A peu près, tout ce que nous disions alors, sous forme journalistique,
se trouve développé et explicité dans le dernier
ouvrage d'Emile Shoufani (1).
J'écris ce compte-rendu à la veille des élections
législatives israéliennes qui vont reconduire Ariel Sharon
au pouvoir, alors que celui-ci vient de prendre l'initiative de la première
incursion réelle des chars et des hélicoptères
israéliens au centre de Gaza.
L'analyse d'Emile Shoufani de la situation politique, économique
et militaire au Proche Orient ne manque pas de pertinence. Nous ne pouvons
que vous la recommander. Il s'agit ici de la trahison d'Ehoud Barak
à la cause travailliste, de sa volonté de brader le climat
indispensable à toute possibilité d'établir un
accord de paix (p. 20, 21 et 143) et du désenchantement qu'il
a suscité chez les arabes israéliens (p. 137 à
139) ; de l'habileté ou de la roublardise de Yasser Arafat qui
tenait un langage double, selon qu'il s'exprimait en anglais pour les
israéliens ou en arabe pour les palestiniens, qui éludait
la question cruciale de l'éventuel retour des réfugiés
palestiniens chez eux, qui était incapable ou peu enclin à
doter le nouvel état palestinien de structures juridiques et
d'institutions claires (p. 22 à 25) ; des raisons qui ont suscité
la deuxième Intifada : l'assassinat de Yitzhak Rabin qui enterrait
les accords d'Oslo, et la venue volontairement provocatrice d'Ariel
Sharon sur l'esplanade des Mosquées qui transformait le conflit
politique en conflit religieux (p. 27, 28 et 92) ; de la volonté
d'Ariel Sharon de s'imposer en créant pour tous un climat de
peur (p. 39) ; du développement de la vocation de martyre chez
les enfants palestiniens (p. 73 à 77) ; de la duplicité
de tous les gouvernements israéliens qui n'ont jamais eu le courage
d'avoir sur le terrain la politique qu'ils déclaraient.

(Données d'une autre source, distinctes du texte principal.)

-- ==== Sys2Proof/Machine/Operands.lean ====
section
/-! DEFINITION. The operand forms: a register named by the latch (RD, WR) or directly (WIO), the masked store, the
index operand of SEL, and the period operands that two registers make together. -/

namespace Sys2Proof.Machine

open Sys2Proof

/-- `reg[r]` (R8). -/
def Chip.reg (c : Chip) (r : RegIndex) : Byte := c.regs[r.toNat]'(r.isLt)

/-- `reg[r] <- d & REG_MASK[r]`: every register is write-masked (R13). -/
def Chip.store (c : Chip) (r : RegIndex) (d : Byte) : Chip :=
  { c with regs := c.regs.set r.toNat (d &&& regMask r) r.isLt }

/-- The register the latch names (R14): the operand of RD. -/
def Chip.latched (c : Chip) : Byte := c.reg c.latch

/-- `st.latch <- r` (R52). -/
def Chip.setLatch (c : Chip) (r : RegIndex) : Chip := { c with latch := r }

/-- The IO register, addressed by WIO without the latch (R62). -/
def ioRegister : RegIndex := 14

/-- The shape register (R20). -/
def shapeRegister : RegIndex := 13

/-- `shape = reg[13]`, read whole at the moment a rule runs (R20). -/
def Chip.shape (c : Chip) : Byte := c.reg shapeRegister

/-- SEL's index operand: the latch value of an index in 0 to 15, none above (R46, R52). -/
def indexOperand (d : Byte) : Option RegIndex :=
  if d.toNat > 15 then none else some (d.extractLsb' 0 4)

/-- Put a channel's new state in place. -/
def Chip.setChannel (c : Chip) (ch : Channel) (t : ToneChannel) : Chip :=
  match ch with
  | .A => { c with chA := t }
  | .B => { c with chB := t }
  | .C => { c with chC := t }

/-- Change each of the three channels, by its own name. -/
def Chip.mapChannels (f : Channel → ToneChannel → ToneChannel) (c : Chip) : Chip :=
  { c with chA := f .A c.chA, chB := f .B c.chB, chC := f .C c.chC }

/-- Register `2i`: the low byte of channel `i`'s period (R12). -/
def toneLowRegister : Channel → RegIndex
  | .A => 0
  | .B => 2
  | .C => 4

/-- Register `2i+1`: the high byte of channel `i`'s period (R12). -/
def toneHighRegister : Channel → RegIndex
  | .A => 1
  | .B => 3
  | .C => 5

/-- Register `8+i`: channel `i`'s level register (R12). -/
def levelRegister : Channel → RegIndex
  | .A => 8
  | .B => 9
  | .C => 10

/-- A tone period's two registers, low byte in the lower-numbered one; the high one supplies bits 11:8 only (R30;
log 13). -/
def tonePeriodBits (low high : Byte) : BitVec 12 := high.extractLsb' 0 4 ++ low

/-- The stored tone period: 0 is clamped to 1 (R55). -/
def tonePeriodOf (low high : Byte) : BitVec 12 :=
  if tonePeriodBits low high = 0 then 1 else tonePeriodBits low high

/-- The stored noise period: the low 5 bits, 0 clamped to 1 (R56). -/
def noisePeriodOf (v : Byte) : BitVec 5 :=
  if v.extractLsb' 0 5 = 0 then 1 else v.extractLsb' 0 5

/-- The stored envelope period: low and high byte, no clamp (R30, R59). -/
def envPeriodOf (low high : Byte) : BitVec 16 := high ++ low

/-- The amplitude of a level register: its low 4 bits (R58). -/
def amplitudeOf (v : Byte) : Level := v.extractLsb' 0 4

/-- What a write to a register recomputes (R12, R54). -/
inductive Derivation where
  | tone (ch : Channel)
  | noise
  | mixer
  | level (ch : Channel)
  | envPeriod
  | shape
  | nothing
deriving DecidableEq, Repr

/-- The derivation of each register: the `case` of R54. -/
def derivationOf (r : RegIndex) : Derivation :=
  match r.toNat with
  | 0 => .tone .A
  | 1 => .tone .A
  | 2 => .tone .B
  | 3 => .tone .B
  | 4 => .tone .C
  | 5 => .tone .C
  | 6 => .noise
  | 7 => .mixer
  | 8 => .level .A
  | 9 => .level .B
  | 10 => .level .C
  | 11 => .envPeriod
  | 12 => .envPeriod
  | 13 => .shape
  | _ => .nothing

end Sys2Proof.Machine
end

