-- ==== Sys2Proof/Machine/Ops.lean ====
section
/-! DEFINITION. The shared operations: raising a fault, the precondition every command of the register bus starts with,
returning a value to the host, the sink, and the marks of a run. -/

namespace Sys2Proof.Machine

open Sys2Proof

/-- The fault mark: the code with the value recorded (R23, R98). -/
def State.markFault (s : State) (f : Fault) : State := { s with fault := some f }

/-- Fault entry, the one operation every command raises a fault by (R98): the state is unchanged but for the mark,
which holds the code and the value recorded. There is no return from it (R103); `step` gives the marked state no later
step (log 7). -/
def raise (f : Fault) (s : State) : Result := .next (s.markFault f)

/-- "if not initialized: raise Fault(F_UNINIT)" and otherwise go on (R52, R53, R54, R62, R84, R94, R111). The value
recorded is the command (R97; log 8). -/
def requireInit (i : Instr) (s : State) (goOn : Result) : Result :=
  if s.initialized then goOn else raise (.uninit i) s

/-- Replace the chip state. -/
def State.setChip (s : State) (c : Chip) : State := { s with chip := c }

/-- Replace the chip state and mark it as holding a value: INIT and LOAD (R91, R95). -/
def State.startChip (s : State) (c : Chip) : State := { s with chip := c, initialized := true }

/-- `Output(v)` (R8, R23). -/
def State.output (s : State) (v : Output) : State := { s with outputs := s.outputs ++ [v] }

/-- The sample at an index of the buffer, none where nothing was written since the last SETBUF (R23). -/
def Memory.read : Memory → Nat → Option Sample
  | [], _ => none
  | (j, w) :: m, i => if i = j then some w else Memory.read m i

/-- Write one sample, keeping the entries in order of their index (R89). -/
def Memory.write : Memory → Nat → Sample → Memory
  | [], i, v => [(i, v)]
  | (j, w) :: m, i, v =>
    if i < j then (i, v) :: (j, w) :: m
    else if i = j then (i, v) :: m
    else (j, w) :: Memory.write m i v

/-- Every listed index is above `low`, and they rise strictly. -/
def Memory.risesFrom : Option Nat → Memory → Bool
  | _, [] => true
  | none, (j, _) :: m => Memory.risesFrom (some j) m
  | some low, (j, _) :: m => decide (low < j) && Memory.risesFrom (some j) m

/-- The canonical form of the buffer's contents: indices strictly rising, so equal contents are equal lists. No entry
can equal what an unlisted index reads as, since that is no value. -/
def Memory.wf (m : Memory) : Bool := Memory.risesFrom none m

/-- `SinkAppend(s)` (R89). -/
def State.sinkAppend (s : State) (v : Sample) : State :=
  { s with written := Memory.write s.written s.cursor v, cursor := s.cursor + 1, emitted := s.emitted ++ [v] }

/-- A new buffer of `n` samples: nothing written into it yet, the cursor where it was (R92). -/
def State.newBuffer (s : State) (n : Nat) : State := { s with sinkCap := some n, written := [] }

/-- The cursor back at the start of the buffer (R93). -/
def State.rewind (s : State) : State := { s with cursor := 0 }

/-- The refusal mark, "kept for the whole run" (R101; log 16). -/
def State.markRefused (s : State) (r : Refusal) : State := { s with refusal := some r }

/-- Take the next presented command off the host's queue (R25; log 5). -/
def State.setPending (s : State) (q : List HostCommand) : State := { s with pending := q }

end Sys2Proof.Machine
end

A propos de la situation nouvellement créée, Emile Shoufani
dénonce le discours pervers qui voudrait séparer le problème
de la sécurité des personnes de celui de la paix :
Le problème primordial n'était plus le statut du futur
Etat palestinien, de Jérusalem-Est, etc... mais, dans la conscience
israélienne, se réveillait l'obsession de la sécurité
au quotidien... Une véritable panique s'est emparé des
israéliens... Le malheur c'est que Sharon s'est saisi de cette
situation pour délégitimer tout de suite son vieil ennemi
Arafat, pour construire un discours dans lequel la sécurité
et la paix étaient dissociés - comme si l'une ne dépendait
pas de l'autre - et surtout pour commencer à assimiler la sécurité
à l'extension du territoire d'Israël (p. 163 et 164).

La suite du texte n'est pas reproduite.